Fëdor Dostoevskij, I fratelli Karamazov
1.
Anna sedeva sulla panchina di pietra del giardino, dirimpetto al sole, eccezionalmente caldo per il mese di ottobre; i raggi solari la riscaldavano e lenivano la sua sofferenza, le recenti turbolenze familiari l’avevano resa stanca e preoccupata.

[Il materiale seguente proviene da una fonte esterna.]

-- ==== Sys2Proof/Machine/Clock.lean ====
section
/-! DEFINITION. The time unit's shared operations: the views of the time domains and the row clock and how ticks advance them
(R64 to R71), loss of a domain (R72 to R75), path changes and holdover (R90, R91). -/

namespace Sys2Proof.Machine

/-! ## Views (R64) -/

/-- One second in ns. -/
abbrev nsPerSec : Nat := 1000000000

/-- The full view of domain `d` on die `k`, in ns. -/
def State.view (s : State) (k d : Nat) : Nat :=
  s.rd64 (tmu k (TMU_TD_SEC_LO d)) (tmu k (TMU_TD_SEC_HI d)) * nsPerSec + s.rdF (tmu k (TMU_TD_NS d)) 0 30

/-- The full view of a domain set to a number of ns; seconds are 48 bits and ST follows (R64). -/
def State.setView (s : State) (k d n : Nat) : State :=
  let sec := n / nsPerSec % 2 ^ 48
  let t := (s.wr (tmu k (TMU_TD_NS d)) (wordOf (n % nsPerSec))).wr64 (tmu k (TMU_TD_SEC_LO d)) (tmu k (TMU_TD_SEC_HI d)) sec
  t.wr (tmu k (TMU_TD_ST d)) (wordOf (sec * nsPerSec + n % nsPerSec))

/-- The fraction of a ns below a full view, in 2^-32 ns. -/
def State.frac (s : State) (k d : Nat) : Nat := (s.rd (tmu k (TMU_TD_FRAC d))).toNat

/-- The full view of a domain in 1/16 ns (R82). -/
def State.view16 (s : State) (k d : Nat) : Nat := s.view k d * 16 + s.frac k d / 2 ^ 28

/-- The committed tension of domain `d`, in 2^-32 ns for each tick (R65). -/
def State.tens (s : State) (d : Nat) : Nat := if d = 0 then s.tm.tens0 else s.tm.tens1

/-- The Komidon link goes down: die 1 runs on at the tensions of now (R30). -/
def State.keepTension (s : State) : State :=
  { s with tm := { s.tm with lastTens0 := s.tm.tens0, lastTens1 := s.tm.tens1, lastHold := s.tm.holdTens } }

/-- The tension at which domain `d` runs on die `k`: die 1 follows die 0, and runs on at the last tension while the Komidon link is
down (R30). -/
def State.tensOn (s : State) (k d : Nat) : Nat :=
  if k = 1 ∧ s.linkUp = false then (if d = 0 then s.tm.lastTens0 else s.tm.lastTens1) else s.tens d

/-- Domain `d` of die `k` advances by `n` ticks (R65). -/
def State.advDomain (s : State) (k d n : Nat) : State :=
  let sum := s.frac k d + n * s.tensOn k d
  (s.setView k d (s.view k d + sum / 2 ^ 32)).wr (tmu k (TMU_TD_FRAC d)) (wordOf sum)

/-! ## The row clock (R70) -/

/-- The domain that the row clock follows (R70). -/
def State.rckDom (s : State) : Nat := s.rdF (tmu 0 TMU_STAT) 0 1

/-- The domain that the row clock of die `k` follows. -/
def State.rckDomOn (s : State) (k : Nat) : Nat := s.rdF (tmu k TMU_STAT) 0 1

/-- The row clock follows no domain (R73). -/
def State.holdover (s : State) : Bool := s.rdB (tmu 0 TMU_STAT) 2

/-- The tension of HOLDOVER on die `k`. -/
def State.holdTensOn (s : State) (k : Nat) : Nat := if k = 1 ∧ s.linkUp = false then s.tm.lastHold else s.tm.holdTens

/-- The row clock of die `k` in 2^-32 ns, wrapping at 2^32 ns. -/
def State.rck (s : State) (k : Nat) : Nat :=
  (s.st k).toNat * 2 ^ 32 + (if k = 0 then s.tm.rckFrac0 else s.tm.rckFrac1).toNat

/-- The row clock of die `k` with its wraps, in ns. -/
def State.stCount (s : State) (k : Nat) : Nat := (s.rd (tmu k TMU_ST_WRAP)).toNat * 2 ^ 32 + (s.st k).toNat

/-- The ST of a die's row clock set; ST_HALF is set where bit 31 changes (R76). -/
def State.setSt (s : State) (k : Nat) (v : Word) : State :=
  let t := s.wr (tmu k TMU_ST) v
  if bit v 31 = bit (s.st k) 31 then t else t.raise (tmu k 0) 0

/-- The row clock of die `k` set; a passage of 2^32 ns counts a wrap (R76). -/
def State.setRck (s : State) (k v : Nat) : State :=
  let t := (s.setSt k (wordOf (v / 2 ^ 32))).wr (tmu k TMU_ST_WRAP) (s.rd (tmu k TMU_ST_WRAP) + wordOf (v / 2 ^ 64))
  { t with tm := if k = 0 then { t.tm with rckFrac0 := wordOf v } else { t.tm with rckFrac1 := wordOf v } }

/-- The followed domain's ST and fraction on die `k`, in 2^-32 ns. -/
def State.domRck (s : State) (k : Nat) : Nat :=
  (s.rd (tmu k (TMU_TD_ST (s.rckDomOn k)))).toNat * 2 ^ 32 + s.frac k (s.rckDomOn k)

/-- TMU_RCK_OFS toward a domain: row clock ST minus domain ST, signed ns (R70). -/
def State.rckOfs (s : State) (k d : Nat) : Word := s.st k - s.rd (tmu k (TMU_TD_ST d))

/-- TMU_RCK_OFS and SLEWING of a die are brought up to date (R70). -/
def State.evalRck (s : State) (k : Nat) : State :=
  let o := s.rckOfs k (s.rckDomOn k)
  (s.wr (tmu k TMU_RCK_OFS) o).wrB (tmu k TMU_STAT) 1 (o != 0)

/-- Both dies' row clock offsets. -/
def State.evalRcks (s : State) : State := if s.dieUp 1 then (s.evalRck 0).evalRck 1 else s.evalRck 0

/-- The slew limit of a die in ppm (R96).
(DEDUCED, log entry 77) -/
def State.slew (s : State) (k : Nat) : Nat := clampTo 1 500 (s.rdF (tmu k TMU_SLEW) 0 10)

/-- The difference `a - b` of two clocks that wrap at 2^64, in 2^-32 ns, taken in the half range. -/
def rckDiff (a b : Nat) : Int := (BitVec.ofNat 64 a - BitVec.ofNat 64 b).toInt

/-- The row clock of die `k` after `n` ticks, in 2^-32 ns: the followed domain's tension, corrected toward its ST by at most the slew
limit; in HOLDOVER the tension held, without correction (R70, R73). -/
def State.rckAfter (s : State) (k n : Nat) : Nat :=
  if s.rdB (tmu k TMU_STAT) 2 then s.rck k + n * s.holdTensOn k
  else
    let adv := n * s.tensOn k (s.rckDomOn k)
    let diff := rckDiff (s.rck k) (s.domRck k)
    let lim : Int := (adv * s.slew k / 1000000 : Nat)
    let corr := if diff < -lim then -lim else if lim < diff then lim else diff
    (((s.rck k + adv : Nat) : Int) - corr).toNat

/-! ## Status bits of a domain, shown on both dies -/

/-- A bit of TMU_STAT, on both dies. -/
def State.wrTmuStat (s : State) (i : Nat) (b : Bool) : State :=
  (s.wrB (tmu 0 TMU_STAT) i b).when s.die1On fun t => t.wrB (tmu 1 TMU_STAT) i b

/-- Die 1's TMU_STAT shows die 0's followed domain, HOLDOVER, lost domains and domains in holdover (R69, R70). -/
def State.mirrorTmu (s : State) : State :=
  s.each (fun i t => t.wrB (tmu 1 TMU_STAT) i (t.rdB (tmu 0 TMU_STAT) i)) [0, 2, 4, 5, 6, 7]

/-- An event of the TMU page of die 0. -/
def State.raiseTmu (s : State) (i : Nat) : State := s.raise (tmu 0 0) i

/-- Domain `d` is declared lost (R72). -/
def State.tdLost (s : State) (d : Nat) : Bool := s.rdB (tmu 0 TMU_STAT) (4 + d)

/-- LOST_SET of a domain. -/
def State.lostSet (s : State) (d : Nat) : Bool := s.rdB (tmu 0 (TMU_TD_CTRL d)) 0

/-- The node is the domain's source (R96). -/
def State.gm (s : State) (d : Nat) : Bool := s.rdB (tmu 0 (TMU_TD_CFG d)) 9

/-- The domain accepts and relays Sync (R96). -/
def State.tdEnabled (s : State) (d : Nat) : Bool := s.rdB (tmu 0 (TMU_TD_CFG d)) 8

/-- The count of accepted Syncs of a lost domain (R72). -/
def State.setSyncRun (s : State) (d n : Nat) : State :=
  { s with tm := if d = 0 then { s.tm with syncRun0 := n } else { s.tm with syncRun1 := n } }

def State.syncRun (s : State) (d : Nat) : Nat := if d = 0 then s.tm.syncRun0 else s.tm.syncRun1

/-- HOLDOVER is set: the row clock keeps the last tension, and the mute count restarts (R73, R75). -/
def State.setHoldover (s : State) : State :=
  let t := s.wrTmuStat 2 true
  { t with tm := { t.tm with holdTens := s.tens s.rckDom, holdRows := 0, holdMute := false } }

/-- HOLDOVER clears, and its mute count is abandoned (R75). -/
def State.clrHoldover (s : State) : State :=
  let t := s.wrTmuStat 2 false
  { t with tm := { t.tm with holdRows := 0, holdMute := false } }

/-- A domain is valid and within TMU_SW_MAX of the row clock (R73, R74). -/
def State.switchable (s : State) (d : Nat) : Bool :=
  !s.tdLost d && decide ((s.rckOfs 0 d).toInt.natAbs ≤ (s.rd (tmu 0 TMU_SW_MAX)).toNat)

/-- The followed domain is switched (R73, R74).
(DEDUCED, log entry 8) -/
def State.switchRck (s : State) (d : Nat) : State := ((s.wrTmuStat 0 (d == 1)).raiseTmu 3).evalRcks

/-- The loss of the followed domain: from here the cycle of R282 runs on the row clock. -/
def State.markCycle (s : State) : State := { s with tm := { s.tm with cycle := (s.view 0 s.rckDom, s.stCount 0) } }

/-- A domain is declared lost; the loss of the followed domain switches the row clock or begins HOLDOVER (R72, R73). In HOLDOVER no
domain is followed, so a loss neither switches nor restarts it (DEDUCED).
(DEDUCED, log entry 8) -/
def State.declareLost (s : State) (d : Nat) : State :=
  if s.tdLost d then s.setSyncRun d 0
  else
    let t := (((s.wrTmuStat (4 + d) true).raiseTmu (1 + d)).setSyncRun d 0).when (s.rckDom == d) State.markCycle
    if t.rckDom = d ∧ t.rdB (tmu 0 TMU_CTRL) 1 ∧ t.holdover = false then
      (if t.switchable (1 - d) then t.switchRck (1 - d) else t.setHoldover)
    else t

/-- A lost domain is valid again (R72). -/
def State.declareValid (s : State) (d : Nat) : State :=
  if s.tdLost d then ((s.wrTmuStat (4 + d) false).raiseTmu (1 + d)).setSyncRun d 0 else s

/-! ## Path changes and holdover (R90, R91) -/

/-- The PATH register that holds a port's bit. -/
def pathReg (d p : Nat) : Nat := if p < 32 then tmu 0 (TMU_TD_PATH_LO d) else tmu 0 (TMU_TD_PATH_HI d)

/-- A port's bit of TMU_TDd_PATH is set. -/
def State.markPath (s : State) (d p : Nat) : State := s.wrB (pathReg d p) (p % 32) true

/-- A sync path change on one domain, with the local ports whose turn state changed (R90). -/
def State.pathChangeTd (s : State) (ports : List Nat) (d : Nat) : State :=
  if s.tdEnabled d then
    let t := ((s.raiseTmu (4 + d)).wrTmuStat (6 + d) true).wr (tmu 0 (TMU_TD_HOLD_LEFT d)) (wordOf (s.rdF (tmu 0 TMU_HOLD) 0 24))
    t.each (fun p u => u.markPath d p) ports
  else s

/-- A sync path change (R90). -/
@[noinline] def State.pathChange (s : State) (ports : List Nat) : State := (s.pathChangeTd ports 0).pathChangeTd ports 1

/-- Domain `d` is in holdover (R90). -/
def State.tdHold (s : State) (d : Nat) : Bool := s.rdB (tmu 0 TMU_STAT) (6 + d)

/-- Holdover ends, and OFS follows OFS_RAW again (R91).
(DEDUCED, log entry 22) -/
def State.holdEnd (s : State) (d : Nat) : State :=
  if s.tdHold d then
    (((s.wrTmuStat (6 + d) false).wr (tmu 0 (TMU_TD_HOLD_LEFT d)) 0).wr (tmu 0 (TMU_TD_OFS d)) (s.rd (tmu 0 (TMU_TD_OFS_RAW d)))).raiseTmu (6 + d)
  else s

/-- HOLD_LEFT counts down by `m` rows (R91). -/
def State.holdStep (s : State) (d m : Nat) : State :=
  if s.tdHold d ∧ m ≠ 0 then
    let n := (s.rd (tmu 0 (TMU_TD_HOLD_LEFT d))).toNat - m
    let t := s.wr (tmu 0 (TMU_TD_HOLD_LEFT d)) (wordOf n)
    if n = 0 then t.holdEnd d else t
  else s

/-- `m` rows pass in HOLDOVER (R75). -/
def State.holdoverStep (s : State) (m : Nat) : State :=
  if s.holdover then
    let n := s.tm.holdRows + m
    { s with tm := { s.tm with holdRows := n, holdMute := s.tm.holdMute || decide (s.rdF (tmu 0 TMU_HOLD) 0 24 ≤ n) } }
  else s

/-- The slave port of a domain, 0x7F for none (R89). -/
def State.slave (s : State) (d : Nat) : Nat := s.rdF (tmu 0 (TMU_TD_SLAVE d)) 0 7

/-- The slave port changes, which is a path change (R89, R90). -/
def State.setSlave (s : State) (d v : Nat) : State :=
  let t := (s.wr (tmu 0 (TMU_TD_SLAVE d)) (wordOf (v % 128))).pathChange []
  if v % 128 < 64 ∧ t.tdEnabled d then t.markPath d (v % 128) else t

/-! ## Ticks (R64, R67, R68, R93) -/

/-- The domain of PPS_OUT. -/
def State.ppsDom (s : State) : Nat := s.rdF (tmu 0 TMU_PPS_CFG) 1 1

/-- The seconds of a domain on die 0. -/
def State.secs (s : State) (d : Nat) : Nat := s.view 0 d / nsPerSec

/-- The pulse of PPS_OUT (R93). -/
abbrev ppsTmr : Nat := tmr (tmu 0 TMU_PPS_CFG) 0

Osservava assorta la natura circostante: il pino silvestre si ergeva slanciato, quasi minaccioso, sovrastando il tetto della casa e la ginestra sfiorita alla sua destra non era più una vivace macchia di colore giallo, al contrario delle rose rosse ancora rigogliose per il caldo autunno.
I suoi pensieri furono distolti, ad un tratto, dalla visione di una familiare figura femminile che transitava tranquilla nella strada sottostante; il suo cuore accelerò i battiti e un turbamento l’assalì.
Riconobbe, in quella figura, Antonella, la cara amica di un tempo a cui era stata molto legata. La loro amicizia si era a un certo punto, senza un apparente motivo, interrotta e ciascuna di loro aveva vissuto la sua vita senza sapere nulla dell’altra.
Gli sguardi si incrociarono e Anna non ebbe esitazione: di scatto rincorse l'amica e la fermò.
Si guardarono negli occhi senza dirsi nulla, si abbracciarono forte e fu come se il tempo, dall'ultimo giorno in cui non si erano più viste, non fosse trascorso. «Oddio, quanto tempo è passato!», disse Anna ad Antonella, «come ti trovo bene, sei in ottima forma, sono felicissima di vederti. Quanta acqua sotto i ponti è passata dall’ultima volta che ci siamo viste!». «Anch’io sono contenta di vederti e non sei per niente cambiata, sei ancora una bella donna», le rispose Antonella, «perché tu no?», «Dai, vieni in casa così beviamo qualcosa», «volentieri», le rispose l’amica.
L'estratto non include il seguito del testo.